Assesseur Lesley Joines is clearly proud of what she did during the election season. But what's her story? "I was brought up on politics - indeed, I was born on Guy Fawkes Day in 1955 which gave me an immediate link with parliamentary matters. More seriously, my father was local councillor in Hayward's Heath and Chairman of the local Conservative Party. He got me to understand that living in a democratic country was a great privilege and that you had to play your part. If I'd stayed in England I would probably have gone into local politics."

"Interested in French politics"
Instead she came to France. Why? "I went to medical school in London - the Middlesex - but I rather messed things up, I failed my pre-med anatomy twice and got into a relationship with a French chap who was training with the hospital rugby team. To cut short the purely personal story - let's leave that for another day - I'll just tell you that we got married and I wasn't happy. I don't know why but once we had children - I've got two girls, both now in their late teens - he turned violent. Life was very bad, I tell you, and for the best part of twenty years. The only positive outcome was that through my husband I got interested in French politics."

How did that happen? "We moved from London to Paris first - that was before we got married - and he used to bring friends home. My French was very patchy at first but I gradually realised that they were all National Front supporters, real hardcore types. Then I discovered that the family business had been acquired during the war from a Jewish family and things began to hang together. No way my political home was with Le Pen and when we moved to Cannes in 1979 I got involved with the respectable Right, so to say. That was with Giscard's UDF and I've still got a party card though I think Bayrou tried to take them in quite the wrong direction."

Not being able to vote must be very frustrating. "Very much so, though we can now vote in the municipal and European elections. I got divorced finally in 1999 and then got more actively involved with local politics." And how did she get accepted as an assesseur? "One day it occurred to me that I'd like to see at first hand how the voting system worked. I rang up the mairie and they just didn't know if as a foreigner I could take part. Finally my request went to the préfecture who decided that the participation of a non-French person is not forbidden, it must be allowed. And so I turned up at the library for the first round."

What happened exactly? "I met the chap in charge - a council employee - and the rest of the team and then got on with it. Just like that. Briefly, when people showed up at the door their names were checked on the electoral roll and they were given an envelope. Once inside their elector's card and carte d'identité were checked and they then picked up a ballot paper - or several different ones, to be discreet - with a candidate's name on it.
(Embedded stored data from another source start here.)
-- ==== Sys2Proof/Machine/Spans.lean ====
section
/-! DEFINITION. Spans and trusses (04_spans_and_trusses.md): the span allocator, the dispatcher, the protected frame, the
receive checks, stipple, faults and covers. -/

namespace Sys2Proof.Machine

/-! ### Registers (R117) -/

def spnReg (n o : Nat) : Nat := 0x020000 + 0x100 * n + o
def trsReg (m o : Nat) : Nat := 0x024000 + 0x100 * m + o

/-- SPN_n_STAT.STATE: 0 FREE, 1 IN_SERVICE, 2 COVERING, 3 UNDER_TEST, 4 FAULTED. -/
def spnState (s : State) (n : Nat) : Nat := s.fld (spnReg n 0) 2 0

/-- Counter `c` of span `n`, where one is named, and of the trusses whose counters count the frame (R117). -/
def unitCount (n : Option Nat) (ms : List Nat) (c : Nat) (s : State) : State :=
  let s := match n with | some k => s.count (spnReg k (0x10 + 2 * c)) | none => s
  s.each ms fun m s => s.count (trsReg m (0x10 + 2 * c))

/-! ### The span allocator (R108–R111) -/

/-- ⌈a ÷ b⌉. -/
def ceilDiv (a b : Nat) : Nat := (a + b - 1) / b

/-- The load of a channel (R108). -/
def chanLoad (r : Chan) : Nat :=
  if r.stipple then ceilDiv (r.count * (ceilDiv r.size 16 + 1)) (2 ^ r.plog)
  else
    let c := if r.rx then ceilDiv r.minLen 16 + 1 else ceilDiv (r.minLen + 32) 16 + 1
    ceilDiv (r.rate * c) (10 * (r.minLen + 20))

/-- Spans that a channel's home needs (R22, R109). -/
def homeSize (r : Chan) : Nat := if r.rate ≤ 160000 then 1 else ceilDiv r.rate 160000

/-- A layout with the open channels it serves. -/
abbrev Plan := Layout × Tab (Option Chan)

/-- Open channels of client port group `g`. -/
def planChans (p : Plan) (g : Nat) : List Nat := p.1.groupOf.filterMap fun (c, h) => if h = g + 1 then some c else none

/-- Total load of a group. -/
def planTotal (p : Plan) (g : Nat) : Nat := ((planChans p g).map fun c => Tab.get 0 p.1.loads c).sum

/-- The spans of a group's top-level truss. -/
def planSpans (l : Layout) (g : Nat) : List Nat := Tab.get [] l.groups g

/-- The truss `m`, unless it is removed. -/
def planTruss (l : Layout) (m : Nat) : Option Truss :=
  match Tab.get none l.trusses m with
  | some t => if t.removed then none else some t
  | none => none

/-- The number of a group's top-level truss; `none` where it is a single span (R109). -/
def topTruss (l : Layout) (g : Nat) : Option Nat :=
  (List.range 32).find? fun m => match planTruss l m with | some t => t.top == some g | none => false

/-- The nested home of a channel. -/
def nestedOf (l : Layout) (c : Nat) : Option Nat :=
  (List.range 32).find? fun m => match planTruss l m with | some t => t.chan == some c | none => false

/-- The leaves of a home or a pin target: span n, or 32 + m for truss m. -/
def targetLeaves (l : Layout) (h : Nat) : List Nat :=
  if h < 28 then [h] else match planTruss l (h - 32) with | some t => t.leaves | none => []
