/-! ### Takeover and handover (R358–R361) -/

/-- The mirrored plates take their stored reservations and marks (R359). -/
def usePlateMirror (s : State) : State :=
  s.each (platesInUse s) fun p s =>
    let g := plateGen s p
    if s.plateFld p 0 20 20 = 0 then
      let r := Tab.get 0 s.vdt.reservations p
      if s.plateFld p 0 12 12 = 1 then writeContent64 p g 24 (if r = 0 then wordsAt (s.plateWords p) 27 else r) s else s
    else
      let h := max (Tab.get 0 s.vdt.marks p) (wordsAt (s.plateWords p) 36)
      let s := writeContent64 p g 33 (h + 1) (writeContent64 p g 36 h s)
      s.each (List.range 6) fun i s => writeContent p g (39 + i) (if i = 5 then 0x0000FF else 0xFFFFFF) s

/-- The new active (R359, R360): with a mirror that was INTACT, plates as mirrored and armed switches that are not committed
cancelled; with one that may be stale, every mirrored plate is retired. -/
def becomeActive (fresh force : Bool) (s : State) : State :=
  let s := if fresh then usePlateMirror s else s.each (platesInUse s) retireEffect
  let s := s.each (List.range 4) fun k s => if swState s k = 1 then cancelSlot k 1 s else s
  let s := { s with vdt := { s.vdt with
    reservations := [], marks := [], relinquished := false, handoverTo := none, owed := [], told := toldNow s } }
  setRole 1 force s

/-- Whether a standby takes over at this boundary (R358). -/
def takeoverDue (s : State) : Bool :=
  vdtRole s == 2 && ((decide (8 ≤ s.fld 0x0B0001 7 0) && decide (8 ≤ s.vdt.holdLow)) || (s.vdt.relinquished && decide (2 ≤ s.vdt.holdLow)))

/-- TAKEOVER (R359). (log 33, DEDUCED) -/
def takeover (s : State) : State :=
  if !takeoverDue s then s
  else
    let fresh := s.vdt.lastPair == 4
    (vdtCount 9 (pairDown (becomeActive fresh false s))).raise 0x0B0002 6

/-- VDT_HO_S. -/
def handoverTime (s : State) : StrokeTime := timeAt s 0x0B0008

/-- The CAUSE with which a handover is refused (R55, R361), 0 where it is armed. -/
def handoverCause (s : State) : Nat :=
  let inRange : Bool := match aheadBy s (handoverTime s) with | some d => decide (16 ≤ d ∧ d ≤ 2 ^ 26) | none => false
  if pairState s ≠ 4 ∨ vdtRole s ≠ 1 ∨ s.fld 0x0B000B 2 0 = 1 ∨ s.fld 0x0B000B 2 0 = 2 then 6
  else if s.stk.forward.isSome then 7
  else if !inRange then 3 else 0

/-- HANDOVER of VDT_CTL (R361). -/
def handoverArm (s : State) : State :=
  match handoverCause s with
  | 0 =>
    let s := s.wr 0x0B000B 1
    sendViaduct (.handover (handoverTime s)) { s with vdt := { s.vdt with handoverAcked := false } }
  | c => s.put 0x0B000B 7 4 c

/-- HANDOVER arrives at the standby of an INTACT pair, which acknowledges it no later than the end of S − 4 (R56, R361) and then
takes over at S (log 162, DESIGN CHOICE). -/
def handoverTake (t : StrokeTime) (s : State) : State :=
  let inTime : Bool := match aheadBy s t with | some d => decide (4 ≤ d) | none => false
  if vdtRole s = 2 ∧ pairState s = 4 ∧ viaductHears s ∧ inTime then sendViaduct .handoverAck { s with vdt := { s.vdt with handoverTo := some t.toNat } } else s

/-- HANDOVER_ACK arrives at the active; it counts no later than the end of S − 4 (R56). -/
def handoverAckTake (s : State) : State :=
  let inTime : Bool := match aheadBy s (handoverTime s) with | some d => decide (4 ≤ d) | none => false
  if s.fld 0x0B000B 2 0 = 1 ∧ viaductHears s ∧ inTime then { s with vdt := { s.vdt with handoverAcked := true } } else s

/-- The decision at the boundary that begins S − 2 (R57, R361). -/
def handoverDecide (s : State) : State :=
  if s.fld 0x0B000B 2 0 = 1 ∧ aheadBy s (handoverTime s) = some 2 then
    if s.vdt.handoverAcked then s.wr 0x0B000B 2 else s.wr 0x0B000B (BitVec.ofNat 24 (16 + 3))
  else s

/-- Every frame in the deck is dropped and counted by `cause`. -/
def dropDeck (cause : State → State) (s : State) : State :=
  s.each s.dck.frames fun f s => if f.chan.isSome then dropBound f cause s else dropUnbound f cause s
They went into the polling booth and dropped their envelope containing their preferred name into the urn. Before they left, their elector's card was stamped so they couldn't vote again. And that was it."

Did everything go smoothly? "Very much so. No drama - like they had somewhere up in the North where an elderly woman cast her vote and dropped dead. Some of the older people got a bit confused and I just wonder how they'd manage with electronic voting. Anyway, we shut up shop at eight o'clock and then did the count. We got a few empty envelopes - abstentions - and a small number of spoilt ballot papers but we knew who'd win. Cannes is very much on the Right and only one polling station out of 56 gave a majority to Ségolène Royal and that by only seven votes." And how did she feel at the end of the day? "Rather tired but very happy I'd done my bit for French democracy. It was a wonderful turnout for the Presidentials! And, of course, I'm hoping that one day I'll be able to go into a booth and cast a vote myself. I'm a firm Sarko fan."